6. Sign, Scan, and Pin Images

Production clusters should not be pulling whatever tag happens to exist today.

Checklist:

• Scan images in CI with Trivy or equivalent
• Pin images to immutable digests
• Prefer minimal base images
• Sign release images with Cosign
• Restrict image sources to approved registries

This is also where software supply chain discipline starts paying off.

---

7. Watch Runtime Behavior, Not Just Manifests

Static reviews find misconfigurations.
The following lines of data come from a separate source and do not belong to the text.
/-- What a context was fetching, walking or gathering is dropped; a bundle that it has fetched stays (R120). -/
def Chip.dropFront (c : Chip) (x : Nat) : Chip :=
  let k := c.ctxOf x
  ((c.dropIds (k.fetchOp :: ((k.walk.map (·.ops)).getD [] ++ (k.serial.map (·.ops)).getD [])))).ctxMod x (fun k =>
    { k with fetchOp := 0, walk := none, serial := none, waitFetch := false })

/-! ### Traps -/

/-- A trap of context x: it waits for its drain (R77). -/
def Chip.raise (c : Chip) (x cause tval info word : Nat) : Chip :=
  (c.dropFront x).ctxMod x (fun k => { k with trap := some ⟨cause, tval, info, word⟩ })

/-- INFO and TVAL of a DATA_POISON trap (R136, R139). -/
def poisonInfo (l : List Pend) : Nat × Nat :=
  let b := l.filter (·.poison)
  ((b.head?.map (·.va)).getD 0, (b.head?.map (·.code)).getD 0 + b.length <<< 12)

def Chip.raisePoison (c : Chip) (x : Nat) (l : List Pend) : Chip :=
  let i := poisonInfo (sortPend l)
  c.raise x trDataPoison i.1 i.2 0

/-- A register's value as a drain record keeps it: cs_* registers whole (R77, R136). -/
def Chip.regOf (c : Chip) (x code : Nat) : Nat :=
  let k := c.ctxOf x
  if code < 0x40 then k.gr code
  else if code < 0x60 then k.vr (code - 0x40)
  else if code < 0x70 then k.pr (code - 0x60)
  else
    let n := code - 0x800
    if n = csStatus then c.statusOf x
    else if n = csIrqPend then k.irqs
    else if n = csTenant then c.cxTenant x
    else c.csr x n

/-- Drain mask bit of a code (R77). -/
def maskBit (code : Nat) : Nat := if code < 0x60 then code else if code < 0x70 then 96 + (code - 0x60) else if code = cdTransfer then 112 else 113

/-- Codes without repeats, in order. -/
def nubNat : List Nat → List Nat
  | [] => []
  | a :: l => a :: (nubNat l).filter (· != a)

/-- Frame contents as pieces (offset, bytes, value) (R136). -/
def framePieces (cause epc tidx tval status rep rs re info : Nat) (ents : List Pend) (prev : List (Nat × Nat)) : List (Nat × Nat × Nat) :=
  let mask := (nubNat (ents.map (fun p => maskBit p.code))).foldl (fun m b => m + 2 ^ b) 0
  let cs := prev.filter (fun q => 0x800 ≤ q.1)
  [(0x000, 8, cause), (0x008, 8, epc), (0x010, 8, tidx), (0x018, 8, tval), (0x020, 8, status), (0x028, 8, rep), (0x030, 8, rs),
   (0x038, 8, re), (0x040, 8, bits mask 0 64), (0x048, 8, bits mask 64 64), (0x050, 8, ents.length + cs.length <<< 8), (0x058, 8, info),
   (0x060, 8, 0), (0x068, 8, 0), (0x070, 8, 0), (0x078, 8, 0)]
  ++ prev.filterMap (fun q =>
      if q.1 < 0x40 then some (0x080 + 8 * q.1, 8, q.2)
      else if q.1 < 0x60 then some (0x300 + 64 * (q.1 - 0x40), 64, q.2)
      else if q.1 < 0x70 then some (0x280 + 8 * (q.1 - 0x60), 8, q.2)
      else none)
  ++ cs.zipIdx.flatMap (fun q => [(0xB00 + 16 * q.2, 8, q.1.1 - 0x800), (0xB08 + 16 * q.2, 8, q.1.2)])
  ++ ents.zipIdx.flatMap (fun q =>
      (0xE00 + 72 * q.2, 8, q.1.code + (q.1.wp - tidx) <<< 12 + q.1.slot <<< 17 + b2n q.1.poison <<< 20)
        :: (List.range 8).map (fun i => (0xE08 + 72 * q.2 + 8 * i, 8, bits q.1.val (64 * i) 64)))

/-- A store of a context enters its queue, or waits for an entry (R33). -/
def Chip.pushStore (c : Chip) (x pa size data : Nat) (kind : AKind) (yrw : Nat) : Chip :=
  let t := c.cxTenant x
  let s := c.cxSecure x
  let h := c.cxPriv x == 2
  c.ctxMod x (fun k =>
    let e : StoreEnt := ⟨k.seq, pa, size, data, 0, 0, false, false, 0, kind, t, s, yrw, h, 0, false⟩
    ({ k with seq := k.seq + 1, stWait := k.stWait ++ [e] }).sqRefill)

/-- The code under which the bits stand that a drain set in cs_fp_flags. -/
def cdRaised : Nat := 0x800 + csFpFlags

/-- The flags of what drains into the frame at a base, for its return, and the bits of cs_fp_flags that the drain set (R79; log 82). -/
def Ctx.drainAt (k : Ctx) (base : Nat) (ents : List Pend) (raised : Nat) : List DrainFlags :=
  k.drained.filter (fun d => d.base != base)
    ++ (ents.filter (fun p => p.flags != 0)).map (fun p => ⟨base, p.code, p.wp, p.slot, p.flags⟩)
    ++ (if raised = 0 then [] else [⟨base, cdRaised, 0, 0, raised⟩])

/-- The flags of the entries of one code, write point and slot that a return from the frame at a base re-arms. -/
def Ctx.flagsAt (k : Ctx) (base code wp slot : Nat) : Nat :=
  (k.drained.filter (fun d => d.base == base && d.code == code && d.wp == wp && d.slot == slot)).foldl (fun f d => f ||| d.flags) 0

/-- Flags of results that no entry of the frame at a base names, which its return re-arms at their write points. -/
def Ctx.flagsOnly (k : Ctx) (base tidx : Nat) : List Pend :=
  (k.drained.filter (fun d => d.base == base && d.code == cdFlags && decide (tidx < d.wp))).zipIdx.map (fun d =>
    { code := cdFlags, wp := d.1.wp, slot := d.1.slot, seq := d.2, val := 0, ready := true, poison := false, job := 0, va := 0, flags := d.1.flags })

/-- TRAP_ENTRY (R135): once every pending result is ready and every load and AMO has returned (R77), the results drain and the handler
starts. A result due at the trap point of an interrupt that turns out poisoned makes it a DATA_POISON trap (R139). -/
def Chip.trapEntry (c : Chip) (x : Nat) : Chip :=
  let k := c.ctxOf x
  match k.trap with
  | none => c
  | some t =>
    if c.cxState x != cxRunning || !k.pend.all (·.ready) || k.misses != 0 || c.audBlocked k.pend then c
    else
      let due := sortPend k.due
      let c := c.applyAll x due
      let t : TrapReq := if 0x40 ≤ t.cause && due.any (·.poison) then ⟨trDataPoison, (poisonInfo due).1, (poisonInfo due).2, 0⟩ else t
      let k := c.ctxOf x
      let ents := (sortPend (k.pend.filter (fun p => k.idx < p.wp)))
      let regs := ents.filter (fun p => p.code != cdTransfer && p.code != cdFlags)
      let prev := (nubNat (regs.map (·.code))).map (fun n => (n, c.regOf x n))
      let status := c.statusOf x
      let flags := c.csr x csFpFlags
      let c := (regs ++ ents.filter (fun p => p.code == cdFlags)).foldl (fun c p => c.applyPend x p) c
      let want :=
        if t.cause = trDebug || c.cxPriv x = 2 then 2
        else if 0x40 ≤ t.cause then c.irqLevel x (t.cause - 0x40)
        else if bit (c.csr x csDeleg) t.cause then 1 else 2
      let esc := want == 1 && c.stBit x stBusyS
      let lvl := if esc then 2 else want
      if lvl = 2 && c.stBit x stBusyH then c.freezeCx x fzDouble (c.cxAgent x)
      else
        let base := c.csr x (if lvl = 1 then csTfS else csTfH)
        if isDevice base then c.freeze (whoInfo (c.cxWho x) fzFrame true 0 base (c.cxAgent x))
        else
          let word := t.cause + b2n esc <<< 8 + t.word
          let k := c.ctxOf x
          let pieces := framePieces word k.pc k.idx t.tval status (k.csGet csRepCount false) (k.csGet csRepStart false) (k.csGet csRepEnd false)
            t.info (ents.filter (fun p => p.code != cdFlags)) prev
          let c := pieces.foldl (fun c (q : Nat × Nat × Nat) => c.pushStore x (base + q.1) q.2.1 q.2.2 .frame 0) c
          let c := c.evCore x 0x0B 1
          let c := if 0x40 ≤ t.cause then c.evCore x 0x0C 1 else c
          let c := c.ctxMod x (fun k => (({ k with trap := none, pend := [], applied := 0, drained := k.drainAt base ents (k.csGet csFpFlags false - (k.csGet csFpFlags false &&& flags)) }).csPut csRepCount false 0))
          let c := (c.stSet x (if lvl = 1 then stBusyS else stBusyH) true).stSet x (if lvl = 1 then stSie else stHie) false
          let c := c.put (fPriv x) lvl
          let vec := c.csr x (if lvl = 1 then csVecS else csVecH)
          let poison := t.cause != trDataPoison && due.any (·.poison)
          let c := (c.ctxMod x (fun k => { k with pc := vec })).ctxSync x
          if poison then c.raisePoison x due else c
Runtime monitoring catches what changed after deployment or what only becomes visible during an intrusion.

High-signal runtime events:

• Shell spawned inside an application container
• Unexpected outbound traffic from a normally quiet workload
• Reads of sensitive files such as /proc/1/environ
• New binaries written to a container filesystem
• Container processes contacting mining pools or suspicious control servers

Falco and managed runtime detection tools can help here, but only if somebody owns triage.

---

8. Practice Cluster Recovery, Not Just Cluster Creation

Production Kubernetes security is also about how you recover from a bad day.

Make sure you have:

• Backup strategy for manifests, state, and supporting data stores
• Documented secret rotation path after compromise
• A way to isolate namespaces or workloads quickly
• Audit logs retained somewhere attackers cannot silently erase
• A tested playbook for compromised service account or leaked kubeconfig scenarios

---

Production Kubernetes Checklist

• No routine use of cluster-admin
• Pod Security Admission enforced on production namespaces
• Default-deny network policies in place
• Secrets externalized or tightly controlled
• Admission control blocks known-bad patterns
• Images are scanned, signed, and pinned
• Runtime detection configured and monitored
• Audit logs retained and reviewed
• Break-glass access documented and time-bounded
• Recovery procedures tested

---

Further Reading

• Kubernetes Security Checklist
• NSA and CISA Kubernetes Hardening Guidance
• CIS Kubernetes Benchmark
• Kubernetes Pod Security Standards

Related SecureCodeReviews guides:

• Kubernetes Security Complete Guide
• Top 10 Kubernetes Security Misconfigurations
• How to Store Secrets Securely in Kubernetes

The safest production clusters are usually the least surprising ones. Tight roles, narrow network paths, boring workload defaults, and tested recovery plans still beat cleverness.